From The Long Vacation, by Alex Panasenko (Iris, 2020), Kindle pp. 63-64:

Almost everyone in the camp smoked heavily. Since there was no cigarette ration, the main preoccupation of these people was to find something to smoke. Thus cigarette butts were worth considerably more than their weight in gold. I saw starving men barter away their bread rations for something to smoke. I saw them break down and cry when someone stole their hoarded tobacco. Probably the only reason I did not see them kill for it was that most of these people were intellectuals and thus had the fighting potential of a herd of guinea pigs.

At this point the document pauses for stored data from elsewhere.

-- ==== Sys2Proof/Decode.lean ====
section
/-! DEFINITION. The request encoding (R67, R78 of `30_encoding.md`; R12 of `10_state.md`): the operation numbers, the
decoder from a request record to an operation, the encoder, and the numbering of a record's bits that the fixed
function `decodeTableWord` needs. The spec numbers only the 8 bits of `OPID`; the order of the operand lines above them
is a DESIGN CHOICE, safe (log entry 5). -/

namespace Sys2Proof

/-! ## Operation numbers (R67) -/

def Opid.bcdDec : Byte := 0x01
def Opid.bcdEnc : Byte := 0x02
def Opid.freqEnc : Byte := 0x03
def Opid.freqDec : Byte := 0x04
def Opid.modeEnc : Byte := 0x05
def Opid.modeDec : Byte := 0x06
def Opid.chanEnc : Byte := 0x07
def Opid.bankEnc : Byte := 0x08
def Opid.build : Byte := 0x10
def Opid.buildPwron : Byte := 0x11
def Opid.execute : Byte := 0x20
def Opid.pwrOff : Byte := 0x30
def Opid.pwrOn : Byte := 0x31
def Opid.vfoA : Byte := 0x32
def Opid.vfoB : Byte := 0x33
def Opid.memMode : Byte := 0x34
def Opid.memBank : Byte := 0x35
def Opid.memChan : Byte := 0x36
def Opid.freqRd : Byte := 0x37
def Opid.freqSet : Byte := 0x38
def Opid.modeRd : Byte := 0x39
def Opid.modeSet : Byte := 0x3A
def Opid.pttRx : Byte := 0x3B
def Opid.pttTx : Byte := 0x3C

/-! ## Decoding -/

/-- Why a request record is no operation of the table. -/
inductive DecodeError where
  /-- The `OPID` is not listed in R67 (R78). The block accepts such a request and completes it with UnsupportedValue. -/
  | reservedOpid (opid : Byte)
  deriving DecidableEq, Repr

/-- The operation a request record asks for, with the fields that operation uses (R67); a reserved `OPID` is rejected
by name (R78). Lines the operation does not use are ignored (R12). -/
def decode (r : Request) : Except DecodeError Instr :=
  if r.opid = Opid.bcdDec then .ok (.bcdDec r.x)
  else if r.opid = Opid.bcdEnc then .ok (.bcdEnc r.v)
  else if r.opid = Opid.freqEnc then .ok (.freqEnc r.n)
  else if r.opid = Opid.freqDec then .ok (.freqDec r.b)
  else if r.opid = Opid.modeEnc then .ok (.modeEnc r.modeSel)
  else if r.opid = Opid.modeDec then .ok (.modeDec r.b.b0)
  else if r.opid = Opid.chanEnc then .ok (.chanEnc r.chanKind r.chanVal)
  else if r.opid = Opid.bankEnc then .ok (.bankEnc r.bank)
  else if r.opid = Opid.build then .ok (.build r.cmd r.hasSub r.sub r.dlen r.data)
  else if r.opid = Opid.buildPwron then .ok (.buildPwron r.baudSel)
  else if r.opid = Opid.execute then .ok .execute
  else if r.opid = Opid.pwrOff then .ok .pwrOff
  else if r.opid = Opid.pwrOn then .ok (.pwrOn r.baudSel)
  else if r.opid = Opid.vfoA then .ok .vfoA
  else if r.opid = Opid.vfoB then .ok .vfoB
  else if r.opid = Opid.memMode then .ok .memMode
  else if r.opid = Opid.memBank then .ok (.memBank r.bank)
  else if r.opid = Opid.memChan then .ok (.memChan r.chanKind r.chanVal)
  else if r.opid = Opid.freqRd then .ok .freqRd
  else if r.opid = Opid.freqSet then .ok (.freqSet r.n)
  else if r.opid = Opid.modeRd then .ok .modeRd
  else if r.opid = Opid.modeSet then .ok (.modeSet r.modeSel)
  else if r.opid = Opid.pttRx then .ok .pttRx
  else if r.opid = Opid.pttTx then .ok .pttTx
  else .error (.reservedOpid r.opid)

/-! ## Encoding -/

/-- The record `r` with `OPID` and the lines of `i`'s operands driven for `i`, every other line as in `r` (R12, R67). -/
def Instr.drive (i : Instr) (r : Request) : Request :=
  match i with
  | .bcdDec x => { r with opid := Opid.bcdDec, x := x }
  | .bcdEnc v => { r with opid := Opid.bcdEnc, v := v }
  | .freqEnc n => { r with opid := Opid.freqEnc, n := n }
  | .freqDec b => { r with opid := Opid.freqDec, b := b }
  | .modeEnc sel => { r with opid := Opid.modeEnc, modeSel := sel }
  | .modeDec b0 => { r with opid := Opid.modeDec, b := { r.b with b0 := b0 } }
  | .chanEnc special val => { r with opid := Opid.chanEnc, chanKind := special, chanVal := val }
  | .bankEnc bank => { r with opid := Opid.bankEnc, bank := bank }
  | .build cmd hasSub sub dlen data =>
      { r with opid := Opid.build, cmd := cmd, hasSub := hasSub, sub := sub, dlen := dlen, data := data }
  | .buildPwron baud => { r with opid := Opid.buildPwron, baudSel := baud }
  | .execute => { r with opid := Opid.execute }
  | .pwrOff => { r with opid := Opid.pwrOff }
  | .pwrOn baud => { r with opid := Opid.pwrOn, baudSel := baud }
  | .vfoA => { r with opid := Opid.vfoA }
  | .vfoB => { r with opid := Opid.vfoB }
  | .memMode => { r with opid := Opid.memMode }
  | .memBank bank => { r with opid := Opid.memBank, bank := bank }
  | .memChan special val => { r with opid := Opid.memChan, chanKind := special, chanVal := val }
  | .freqRd => { r with opid := Opid.freqRd }
  | .freqSet n => { r with opid := Opid.freqSet, n := n }
  | .modeRd => { r with opid := Opid.modeRd }
  | .modeSet sel => { r with opid := Opid.modeSet, modeSel := sel }
  | .pttRx => { r with opid := Opid.pttRx }
  | .pttTx => { r with opid := Opid.pttTx }

/-- The request record of an operation, lines it does not use at zero (R12 lets them be anything). -/
def encode (i : Instr) : Request := i.drive Request.zero

/-! ## The bits of a record as one number

Bit 0 is the least significant bit of `OPID`; the lines follow in the order R12 lists them, each with its least
significant bit lowest. -/

/-- How many bits a record has: the widths of R12 added up. -/
def requestBits : Nat := 8 + 20 + 16 + 30 + 40 + 4 + 3 + 1 + 8 + 8 + 8 + 1 + 8 + 6 + 8 * Config.dataMax

/-- One bit as a number. -/
def bitNat (b : Bool) : Nat := if b then 1 else 0

/-- A byte list as a number, the first byte lowest. -/
def bytesToNat : List Byte → Nat
  | [] => 0
  | b :: bs => b.toNat + 2 ^ 8 * bytesToNat bs

/-- The `k` lowest bytes of a number, the lowest first. -/
def bytesOfNat : Nat → Nat → List Byte
  | 0, _ => []
  | k + 1, w => BitVec.ofNat 8 w :: bytesOfNat k (w / 2 ^ 8)

/-- The bits of a record as one number. -/
def Request.toWord (r : Request) : Nat :=
  r.opid.toNat + 2 ^ 8 * (r.x.toNat + 2 ^ 20 * (r.v.toNat + 2 ^ 16 * (r.n.toNat + 2 ^ 30 *
    (r.b.b0.toNat + 2 ^ 8 * (r.b.b1.toNat + 2 ^ 8 * (r.b.b2.toNat + 2 ^ 8 * (r.b.b3.toNat + 2 ^ 8 *
    (r.b.b4.toNat + 2 ^ 8 * (r.modeSel.toNat + 2 ^ 4 * (r.baudSel.toNat + 2 ^ 3 * (bitNat r.chanKind + 2 ^ 1 *
    (r.chanVal.toNat + 2 ^ 8 * (r.bank.toNat + 2 ^ 8 * (r.cmd.toNat + 2 ^ 8 * (bitNat r.hasSub + 2 ^ 1 *
    (r.sub.toNat + 2 ^ 8 * (r.dlen.toNat + 2 ^ 6 * bytesToNat r.data)))))))))))))))))

/-- The record whose bits are the number `w`, bits above the record's ignored. -/
def Request.ofWord (w : Nat) : Request :=
  let wx := w / 2 ^ 8
  let wv := wx / 2 ^ 20
  let wn := wv / 2 ^ 16
  let w0 := wn / 2 ^ 30
  let w1 := w0 / 2 ^ 8
  let w2 := w1 / 2 ^ 8
  let w3 := w2 / 2 ^ 8
  let w4 := w3 / 2 ^ 8
  let wMode := w4 / 2 ^ 8
  let wBaud := wMode / 2 ^ 4
  let wKind := wBaud / 2 ^ 3
  let wVal := wKind / 2 ^ 1
  let wBank := wVal / 2 ^ 8
  let wCmd := wBank / 2 ^ 8
  let wHas := wCmd / 2 ^ 8
  let wSub := wHas / 2 ^ 1
  let wLen := wSub / 2 ^ 8
  { opid := BitVec.ofNat 8 w
    x := BitVec.ofNat 20 wx
    v := BitVec.ofNat 16 wv
    n := BitVec.ofNat 30 wn
    b := { b0 := BitVec.ofNat 8 w0, b1 := BitVec.ofNat 8 w1, b2 := BitVec.ofNat 8 w2, b3 := BitVec.ofNat 8 w3
           b4 := BitVec.ofNat 8 w4 }
    modeSel := BitVec.ofNat 4 wMode
    baudSel := BitVec.ofNat 3 wBaud
    chanKind := wKind % 2 == 1
    chanVal := BitVec.ofNat 8 wVal
    bank := BitVec.ofNat 8 wBank
    cmd := BitVec.ofNat 8 wCmd
    hasSub := wHas % 2 == 1
    sub := BitVec.ofNat 8 wSub
    dlen := BitVec.ofNat 6 wLen
    data := bytesOfNat Config.dataMax (wLen / 2 ^ 6) }

/-- The operation a number of `requestBits` bits stands for. -/
def decodeWord (w : Nat) : Except DecodeError Instr := decode (Request.ofWord w)

/-- The number an operation is encoded as. -/
def encodeWord (i : Instr) : Nat := (encode i).toWord

/-- The operation read from the `nbits` lowest bits of `w`, every higher bit of the request being 0; none where the
decoder rejects. -/
def decodeTableWord (nbits w : Nat) : Option Instr :=
  match decodeWord (w % 2 ^ nbits) with
  | .ok i => some i
  | .error _ => none

end Sys2Proof
end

These people had all survived Stalin’s purges. The purges had carried off everyone who had any character whatsoever and thus was able to take any kind of stand. These pathetic people were unable to take themselves seriously, and they disdained everyone else. They had been conditioned into informing on one another by the Soviet system, so now they sought to gain favor with the Germans through informing. But there was nothing concrete for them to report, and the Germans did not give a rat’s ass for ideological differences in their slaves.

Incapable of fighting or any meaningful resistance, the intellectuals turned to acts of petty bitchiness and viciousness. They were made even more pitiful by their moral ugliness. This weakness bred other vices. Aside from being informers, they also stole, lied, gossiped, and hated everything and everyone with a powerless, burning intensity. Their only claims to humanity and self-respect were their contributions to their professional lives, which were useless and pointless in the present situation. Thus we had a skinny, redheaded doctor of something-or-other who had done some work on Tamerlane’s tomb. He kept talking about it. I asked him who Tamerlane was and learned he had been a great leader.

“As great as Hitler or Stalin?” I asked.

Although I did not realize it at the time, my question had put the doctor in a quandary. We were within hearing range of several of his peers, and to have given me a truthful answer would have resulted in his being informed on. He muttered something and moved away.